While regions like the primary motor cortex (M1), left dorsolateral prefrontal cortex (DLPFC), and cerebellum are linked to cognitive functions, it is unclear which offers the greatest cognitive benefit. This study aimed to assess the effects of high-definition transcranial direct current stimulation (HD-tDCS) on these regions, focusing on inhibitory control, cognitive flexibility, and working memory. This parallel, randomized, double-blinded, and controlled trial involved 80 older adults, randomly assigned to one of four groups: anodal stimulation of M1, left DLPFC, cerebellum, or sham. Inhibitory control was assessed using reaction time (RT) and rate-correct score (RCS) from a Go/No-Go task. Trail Making Test A (TMT-A) and B (TMT-B) measured processing speed and cognitive flexibility, while the backward digit span test evaluated working memory. All assessments were conducted pre- and post-stimulation. Notably, cerebellum stimulation significantly improved working memory (p = 0.010), whereas M1, DLPFC, and sham did not.
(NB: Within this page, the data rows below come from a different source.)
/-- V18: WRREG's call has the address and value of the word (R84). -/
theorem test_wrreg_calls_sciWrite :
    nextIs (step { busyAt [⟨.wrreg, 1, 0⟩] with cmd := 0x02000804#32 })
      (fun t => t.pc == [⟨.sciWrite 0x0 0x0804, 1, 0⟩, ⟨.wrreg, 2, 0⟩]) = true := by decide

/-- V3: RDREG's call has the address of the word (R85). -/
theorem test_rdreg_calls_sciRead :
    nextIs (step { busyAt [⟨.rdreg, 1, 0⟩] with cmd := 0x03050000#32 })
      (fun t => t.pc == [⟨.sciRead 0x5, 1, 0⟩, ⟨.rdreg, 1, 1⟩]) = true := by decide

/-- V21: the value assembled from the third and fourth reply (R57, R83). -/
theorem test_rdreg_assembles_big_endian :
    nextIs (step { busyAt [⟨.sciRead 0x1, 8, 0⟩, ⟨.rdreg, 1, 1⟩] with cs := true, hi := 0xAB, lo := 0xCD })
      (fun t => t.data == 0xABCD#16) = true := by decide

/-- V22: a transfer of no byte ends at its first loop test (R89, R94). -/
theorem test_wrdata_zero_length :
    nextIs (step (busyAt [⟨.stream (.buffer 0) 0, 2, 0⟩, ⟨.wrdata, 3, 0⟩]))
      (fun t => t.pc == [⟨.stream (.buffer 0) 0, 7, 0⟩, ⟨.wrdata, 3, 0⟩] && t.events == []) = true := by decide

/-- V27: the last chunk of 70 bytes has 6 (R93). -/
theorem test_wrdata_last_chunk_size :
    nextIs (step { busyAt [⟨.stream (.buffer 0) 70, 3, 0⟩, ⟨.wrdata, 3, 0⟩] with rem := 6, off := 64 })
      (fun t => t.size == 6) = true := by decide

/-- V30b: WRCHUNK of 33 bytes: `(OVERSIZE, 0)`, empty trace (R90, R95). -/
theorem test_wrchunk_33_is_oversize :
    nextIs (step { busyAt [⟨.wrchunk, 1, 0⟩] with cmd := 0x11000021#32 })
      (fun t => t.events == [] && t.responses == [⟨1, 0⟩] && !t.busy && t.pc == []) = true := by decide

/-- V30a: WRCHUNK of 32 bytes goes on (R90). -/
theorem test_wrchunk_32_is_not_oversize :
    nextIs (step { busyAt [⟨.wrchunk, 1, 0⟩] with cmd := 0x11000020#32 })
      (fun t => t.pc == [⟨.wrchunk, 2, 0⟩] && t.busy) = true := by decide

/-- V7: FILL takes its byte from the word (R92). -/
theorem test_fill_byte :
    nextIs (step { busyAt [⟨.fill, 1, 0⟩] with cmd := 0x12AA0040#32 }) (fun t => t.fill == 0xAA#8) = true := by decide

/-- V7: FILL's count (R92). -/
theorem test_fill_count :
    nextIs (step { busyAt [⟨.fill, 2, 0⟩] with cmd := 0x12AA0040#32 })
      (fun t => t.pc == [⟨.stream .fill 64, 1, 0⟩, ⟨.fill, 3, 0⟩]) = true := by decide

/-- P1, step 4a: the deassertion of a line that is already deasserted is an event (R99, D30). -/
theorem test_hreset_step_4a :
    nextIs (step { busyAt [⟨.hardReset, 4, 0⟩, ⟨.hreset, 2, 0⟩] with rst := true })
      (fun t => t.events == [.csOff] && !t.cs && t.rst && t.pc == [⟨.hardReset, 4, 1⟩, ⟨.hreset, 2, 0⟩]) = true := by decide

/-- P1, step 8: the slow sample rate (R99). -/
theorem test_hreset_step_8 :
    nextIs (step (busyAt [⟨.hardReset, 8, 0⟩, ⟨.hreset, 2, 0⟩]))
      (fun t => t.pc == [⟨.sciWrite 0x5 0x000A, 1, 0⟩, ⟨.hardReset, 9, 0⟩, ⟨.hreset, 2, 0⟩]) = true := by decide

/-- V31: the soft reset writes 0x0804 to the mode register (R100). -/
theorem test_sreset_mode_value :
    nextIs (step (busyAt [⟨.softReset, 1, 0⟩, ⟨.sreset, 2, 0⟩]))
      (fun t => t.pc == [⟨.sciWrite 0x0 0x0804, 1, 0⟩, ⟨.softReset, 2, 0⟩, ⟨.sreset, 2, 0⟩]) = true := by decide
Significant interaction effects emerged for TMT-A and TMT-B, with both M1 and DLPFC stimulation enhancing performance (TMT-A: p = 0.005, p = 0.025; TMT-B: p < 0.001, p = 0.045, respectively), while cerebellum and sham had no significant impact. Additionally, RT and RCS showed no significant effects. Anodal stimulation of M1 and DLPFC improved cognitive flexibility and processing speed, whereas cerebellum stimulation selectively enhanced working memory. However, inhibitory control did not improve, highlighting the need for further tailored interventions. These findings underscore distinct region-specific effects of tDCS on cognitive performance in older adults. © 2025 Elsevier B.V.